Exercise aim:
Write out every line from the listing below where the string "true" is found.
━━━━━ Supplied data
/-- The fields of a command against reserved bits and stated values (R12, R63 to R76, R101, R109 to R111, R139, R188, R200 to
R204): the reason 0x01 when one breaks them. -/
def fieldsOk (raw : Nat) : Bool :=
  let m := cMode raw
  let f := cFmt raw
  let z := fun off n => dfld raw off n == 0
  commonOk raw &&
  match cOp raw with
  | 0x10 =>
    m &&& 0x86 == 0 && fld m 5 2 != 3 && f < 16 && (if bitOf m 0 then f < 3 else f == 0) && adrOk raw 8 && z 16 8 && adrOk raw 24
      && z 36 4 && z 44 4 && (!cIsrc raw || z 8 8)
  | 0x11 =>
    m &&& 0x80 == 0 && m % 8 < 6 && fld m 5 2 != 3 && f % 16 < 3 && (if m % 8 = 5 then f / 16 < 3 else f / 16 == 0)
      && adrOk raw 8 && adrOk raw 16 && (m % 8 == 5 || z 16 8) && adrOk raw 24 && !(z 36 2) && z 38 2 && z 44 4
      && (!cIsrc raw || z 8 8)
  | 0x12 =>
    m &&& 0x10 == 0 && m % 8 < 6 && fld m 5 2 != 3 && f % 16 < 3 && (if m % 8 = 5 then f / 16 < 3 else f / 16 == 0)
      && adrOk raw 8 && adrOk raw 16 && adrOk raw 24 && adrOk raw 32 && (m % 8 == 5 || z 32 8) && z 43 1
  | 0x13 =>
    let hops := fld f 4 2
    m % 8 < 6 && fld m 5 2 != 3 && f % 16 < 3 && hops != 0 && f < 64 && adrOk raw 8 && adrOk raw 16 && adrOk raw 24
      && fld (dfld raw 42 3) 18 6 == 0 && (2 ≤ hops || fld (dfld raw 42 3) 6 6 == 0) && (hops == 3 || fld (dfld raw 42 3) 12 6 == 0)
  | 0x14 =>
    m &&& 0x80 == 0 && m % 8 < 6 && fld m 5 2 != 3 && f < 3 && adrOk raw 8 && adrOk raw 16 && adrOk raw 24 && z 36 4 && z 44 4
  | 0x18 => scatterOk raw
  | 0x19 => scatterOk raw && !bitOf m 2 && !bitOf f 4
  | 0x1A => scatterOk raw && !bitOf m 2 && !bitOf f 4
  | 0x1C => z 4 2 && m < 8 && m % 4 != 3 && z 7 41
  | 0x20 => z 4 2 && z 6 2 && adrOk raw 8 && z 16 8 && adrOk raw 24 && z 36 12
  | 0x21 => m < 2 && z 7 1 && adrOk raw 8 && adrOk raw 16 && dfld raw 28 4 < 2 ^ 18 && (m == 1 || z 28 4) && z 32 16
  | 0x22 => m &&& 0xF7 == 0 && z 7 1 && adrOk raw 8 && z 16 8 && adrOk raw 24 && z 36 12
  | 0x23 => z 4 2 && m < 64 && z 7 17 && adrOk raw 24 && z 32 16
  | _ => false
where
  /-- What the three scatter commands share (R109, R110). -/
  scatterOk (raw : Nat) : Bool :=
    let m := cMode raw
    let f := cFmt raw
    m % 4 < 2 && fld m 5 2 < 2 && f < 32 && adrOk raw 8 && adrOk raw 16 && dfld raw 24 8 == 0 && dfld raw 44 4 == 0
      && (bitOf f 4 || dfld raw 36 4 == 0) && (!cIsrc raw || dfld raw 8 8 == 0)

/-- The addresses of a command against their alignments: the reason 0x05 (R75, R101, R139, R145, R188, R223). A stride of values
that is not a multiple of 16 is misaligned too (log entry 146). -/
def alignOk (raw : Nat) : Bool :=
  let al := fun off n => dfld raw off 6 % n == 0
  let stat := !cStaten raw || al 56 16
  let wsz := esz (cFmt raw / 16)
  stat && match cOp raw with
  | 0x10 => al 8 (cIdxW raw) && al 24 16 && dfld raw 40 4 % 16 == 0
  | 0x11 => al 8 (cIdxW raw) && al 16 wsz && al 24 16 && dfld raw 40 4 % 16 == 0
  | 0x12 =>
    al 8 (cIdxW raw) && al 16 (if bitOf (cMode raw) 7 then 8 else 4) && al 24 16 && al 32 wsz && dfld raw 44 4 % 16 == 0
  | 0x13 => al 8 (cIdxW raw) && al 16 64 && al 24 16 && al 36 8
  | 0x14 => al 8 (cIdxW raw) && al 16 64 && al 24 16 && dfld raw 40 4 % 16 == 0
  | 0x20 => al 8 64 && al 24 64 && dfld raw 32 4 % 64 == 0
  | 0x21 => al 16 64
  | 0x22 => al 8 (cIdxW raw) && al 24 16
  | 0x23 => al 24 32
  | 0x1C => true
  | _ => al 8 (cIdxW raw) && al 16 16 && dfld raw 40 4 % 16 == 0

/-! ## Checks against the table (R91, R101, R110 to R112, R118, R155, R159, R170, R174, R188) -/

/-- A command that names a table. -/
def usesTable (op : Nat) : Bool := op != opCOPY && op != opHH && op != opFENCE

/-- The versions a command binds to, the table's own first, then those of its quotient and remainder (R170, R174). -/
def State.bindTo (s : State) (tid : Nat) : Option (List Version) :=
  match s.current tid with
  | none => none
  | some v =>
    if v.hmode = 2 then
      match s.current v.qtid, s.current v.rtid with
      | some q, some r => some [v, q, r]
      | _, _ => none
    else some [v]

/-- Elements of a row as pooling sees it. -/
def outElems (v : Version) : Nat := v.nelem

/-- Bytes of an output row (R69). -/
def outBytes (raw : Nat) (v : Version) : Nat :=
  if cOp raw = opGATHER ∧ bitOf (cMode raw) 0 = false then v.rowBytes else v.nelem * esz (cOfmt raw)

/-- The stride between output rows as given (R65, R71, R200); SAMPLE_AGG's rows are packed (R204). -/
def dstStride (raw : Nat) : Nat :=
  if cOp raw = opSEG then dfld raw 44 4 else if cOp raw = opSAMPLE then 0 else dfld raw 40 4

def isPoolOp (op : Nat) : Bool := op == opGPOOL || op == opSEG
def isGraphOp (op : Nat) : Bool := op == opNEIGH || op == opSAMPLE

/-- What a command asks of its table's format and mode: the reason 0x01. -/
def tableOk (raw : Nat) (v : Version) : Bool :=
  let op := cOp raw
  let gatherFmt := v.fmt != 9
  let strideOk := dstStride raw == 0 || decide (outBytes raw v ≤ dstStride raw)
  if op = opGATHER then (if bitOf (cMode raw) 0 then gatherFmt else v.hmode != 2) && strideOk
  else if isPoolOp op || isGraphOp op then gatherFmt && strideOk
  else if isScatter op then
    let vf := cFmt raw % 16
    let i64 := cMode raw % 4 == 1
    (v.fmt == 0 || v.fmt == 1 || v.fmt == 2 || v.fmt == 9) && v.hmode != 2
      && (!i64 || (v.fmt == 9 && v.nelem % 2 == 0))
      && (!bitOf (cMode raw) 2 || v.fmt == 1)
      && (if op = opADD then (if v.fmt = 9 then vf == 9 else vf < 3) else vf == v.fmt)
      && (!bitOf (cFmt raw) 4 || v.fmt != 9)
      && (dfld raw 40 4 == 0 || decide (v.nelem * fmtBits vf / 8 ≤ dfld raw 40 4))
  else true

/-- The shards of the versions that hold rows. -/
def boundShards (vs : List Version) : List Shard := vs.flatMap fun v => if v.hmode = 2 then [] else v.shards

def anyOther (x : Nat) (vs : List Version) : Bool := (boundShards vs).any fun h => h.kind != 2 && h.whereAt % 16 != x
def anyRemote (vs : List Version) : Bool := (boundShards vs).any fun h => h.kind == 2

/-- The job permits remote flows (R386, R515). -/
def State.remoteAllowed (s : State) : Bool := match s.top.slice with | some i => i.remote | none => false

/-- The destination address lies in an L2 scratch window; an address that does not translate is left to R64 (log entry
42). -/
def State.dstInScratch (s : State) (x raw : Nat) : Bool × State :=
  match s.xlate (agStack x) (cDst raw) true false with
  | (some p, s1) => (match placeOf p.pa with | .scratch h o => decide (o < s1.scratchSize h) | _ => false, s1)
  | (none, s1) => (true, s1)

/-- The conditions of R91 and R118 on rows outside the lead stack; a slice that forbids remote flows counts as an enable that is 0
(log entry 147). -/
def State.spreadCheck (s : State) (x raw : Nat) (vs : List Version) : Option Nat × State :=
  let op := cOp raw
  let other := isPoolOp op && anyOther x vs
  let rem := anyRemote vs
  if isScatter op then
    (if rem && (!s.rbit (pgStk x + 0x300) 1 || !s.remoteAllowed) then some 0x88 else none, s)
  else if op = opPROBE ∨ op = opMIGROW then (none, s)
  else
    let needOut := other || (rem && (isPoolOp op || isGraphOp op))
    let (inScr, s1) := if needOut then s.dstInScratch x raw else (true, s)
    if needOut && (cOfmt raw != 0 || !inScr) then (some 0x81, s1)
    else if other && !s.rbit (pgStk x + 0x040) 1 then (some 0x84, s1)
    else if rem && (!s.rbit (pgStk x + 0x040) 2 || !s.remoteAllowed) then (some 0x85, s1)
    else (none, s1)

/-- MIGRATE_ROW's rows lie in one shard that the stack holds or serves; a COUNT of 0 names no row (R188). -/
def migShard (x raw : Nat) (v : Version) : Bool :=
  let first := dfld raw 8 6
  let n := dfld raw 24 4
  n == 0 || (v.hmode != 2 && decide (first + n ≤ v.nrows) &&
    match v.shardOf first, v.shardOf (first + n - 1) with
    | some (i, h), some (j, _) => i == j && h.kind != 2 && h.whereAt % 16 == x
    | _, _ => false)

/-! ## Checks of one opcode -/

/-- A range lies in the receiving stack's HBM (R75). -/
def State.inStack (s : State) (x a n : Nat) : Bool :=
  (sectorsOf a n).all fun sec => match placeOf (64 * sec) with
    | .hbm => s.regionMapped (64 * sec / 2 ^ 30) && (s.hbmPlace (64 * sec)).1 == x
    | _ => false

/-- An engine is enabled (R636): its stack is, it is not mapped out, and its page's EN is 1. -/
def State.engineOn (s : State) (e : Nat) : Bool :=
  bitOf s.boot.stackSet.toNat (e / 32) && s.outChan (e / 32) != some (e % 32) && s.enabled (pgSor e)

/-- The reserved fields and values of a graph descriptor (R195, R197, R201). -/
def graphFieldsOk (g : Nat) (pool : Nat) : Bool :=
  [0, 8, 16, 24, 32].all (fun o => dfld g (o + 6) 2 == 0) && dfld g 40 1 < 2 && dfld g 41 1 < 16 && dfld g 42 22 == 0
    && (if dfld g 32 8 = 0 then dfld g 41 1 == 0 else dfld g 41 1 < 3) && (pool != 5 || dfld g 32 8 != 0)

def graphAligned (g : Nat) : Bool :=
  dfld g 16 6 % 8 == 0 && dfld g 24 6 % (if bitOf (dfld g 40 1) 0 then 8 else 4) == 0
    && (dfld g 32 8 == 0 || dfld g 32 6 % esz (dfld g 41 1 % 16) == 0)

/-- What reading the graph descriptor at acceptance finds (R197): a copy, a fault of its address, poison. -/
inductive GraphRead where
  | ok (g : Nat)
  | fault
  | poison

def State.readGraph (s : State) (x raw : Nat) : GraphRead × State :=
  match s.readList (agStack x) (dfld raw 16 6) 8 8 .stk x with
  | (none, s1) => (.fault, s1)
  | (some l, s1) => if l.any (·.2) then (.poison, s1) else (.ok (ofBytes (l.flatMap fun e => toBytes 8 e.1)), s1)

/-! ## STATADDR and SIGADDR (R94) -/

def State.statAddr (s : State) (x raw : Nat) : Option Nat × State :=
  if !cStaten raw then (none, s)
  else match s.xlate (agStack x) (dfld raw 56 6) true false with
    | (some p, s1) =>
      (match placeOf p.pa with
        | .none => none
        | .sync _ _ => none
        | _ => if s1.reachableRange p.pa 16 then some p.pa else none, s1)
    | (none, s1) => (none, s1)

def State.sigAddr (s : State) (x raw : Nat) : Option Nat × State :=
  if !cSigen raw then (none, s)
  else match s.xlate (agStack x) (dfld raw 48 6) true false with
    | (some p, s1) => (some p.pa, s1)
    | (none, s1) => (none, s1)

/-! ## FRONT_END_TAKE_COMMAND (R58 to R61) -/

/-- A stack serves commands. -/
def State.stackLive (s : State) (x : Nat) : Bool :=
  s.working && bitOf s.boot.stackSet.toNat x && s.enabled (pgStk x) && !(s.server x).fenced

/-- The head of a queue may be taken: with `ORD` or `ORDALL` only when no earlier command of the queue is uncompleted
(R61). -/
def State.takeable (s : State) (x q : Nat) : Bool :=
  s.rbit (pgStk x + 0x100 + 4 * q) 0 &&
  match nget (s.server x).queues q [] with
  | [] => false
  | c :: _ =>
    !(cOrd c.raw || s.rbit (pgStk x + 0x100 + 4 * q) 11) || !((s.server x).cmds.any fun k => k.queue == q)

/-- `CQCFG.PRIO` of a queue. -/
def State.cqPrio (s : State) (x q : Nat) : Nat := s.rfld (pgStk x + 0x100 + 4 * q) 8 3

/-- The queue the front end takes from: by priority, then round-robin after the queue of that priority served last (R58). -/
def State.pickQueue (s : State) (x : Nat) : Option Nat :=
  let qs := (List.range 64).filter (s.takeable x)
  let top := qs.foldl (fun acc q => max acc (s.cqPrio x q)) 0
  let last := nget (s.server x).rr top 63
  ((List.range 64).map fun i => (last + 1 + i) % 64).find? fun q => s.takeable x q && s.cqPrio x q == top

/-- What validation comes to: a refusal, or acceptance with the graph's copy, and what was met in reading it: a fault, poison, or a
fenced PHY die. -/
structure Verdict where
  refuse : Option Nat := none
  vers : List Version := []
  graph : Nat := 0
  fault : Bool := false
  poison : Bool := false
  lost : Bool := false

/-- The checks of one opcode that read no memory: COPY's source (R75), HH_READ's engine (R77), MIGRATE_ROW's shard (R188), the
hardware random source (R211). -/
def State.opCheck (s : State) (x raw : Nat) (vs : List Version) : Verdict × State :=
  let op := cOp raw
  if op = opCOPY then
    let n := dfld raw 32 4
    if n = 0 then ({}, s)
    else match s.xlateRange (agStack x) (dfld raw 8 6) n false with
      | (.ok ps, s1) => if ps.all (fun p => s1.inStack x p.1.pa p.2) then ({}, s1) else ({ refuse := some 0x82 }, s1)
      | (.error _, s1) => ({}, s1)
  else if op = opHH then
    if !bitOf (cMode raw) 5 && !s.engineOn (32 * x + cMode raw % 32) then ({ refuse := some 0x0A }, s) else ({}, s)
  else if op = opMIGROW then
    match vs.head? with
    | some v =>
      ({ refuse := if !migShard x raw v then some 0x8C else if bitOf (cMode raw) 0 && !s.remoteAllowed then some 0x85 else none
         vers := vs }, s)
    | none => ({}, s)
  else if isGraphOp op then
    ({ refuse := if op = opSAMPLE ∧ dfld raw 45 3 = 0 ∧ s.rbit (pgSor (32 * x) + 0x204) 0 = false then some 0x8F else none
       vers := vs }, s)
  else ({ vers := vs }, s)

/-- What taking a command needs: the walks of STATADDR and SIGADDR, and the read of its graph descriptor (R99, R473, R477). -/
def State.graphNeed (s : State) (x raw : Nat) : Need :=
  if (cStaten raw && s.walkHeld (agStack x) (dfld raw 56 6)) || (cSigen raw && s.walkHeld (agStack x) (dfld raw 48 6)) then .wait
  else if isGraphOp (cOp raw) then s.rangeNeed (agStack x) (dfld raw 16 6) 64 false else .go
━━━━━━━━━━
Output for this exercise:
  | 0x1C => true
  else true
  match s.xlate (agStack x) (cDst raw) true false with
  | (none, s1) => (true, s1)
    let (inScr, s1) := if needOut then s.dstInScratch x raw else (true, s)
  else match s.xlate (agStack x) (dfld raw 56 6) true false with
  else match s.xlate (agStack x) (dfld raw 48 6) true false with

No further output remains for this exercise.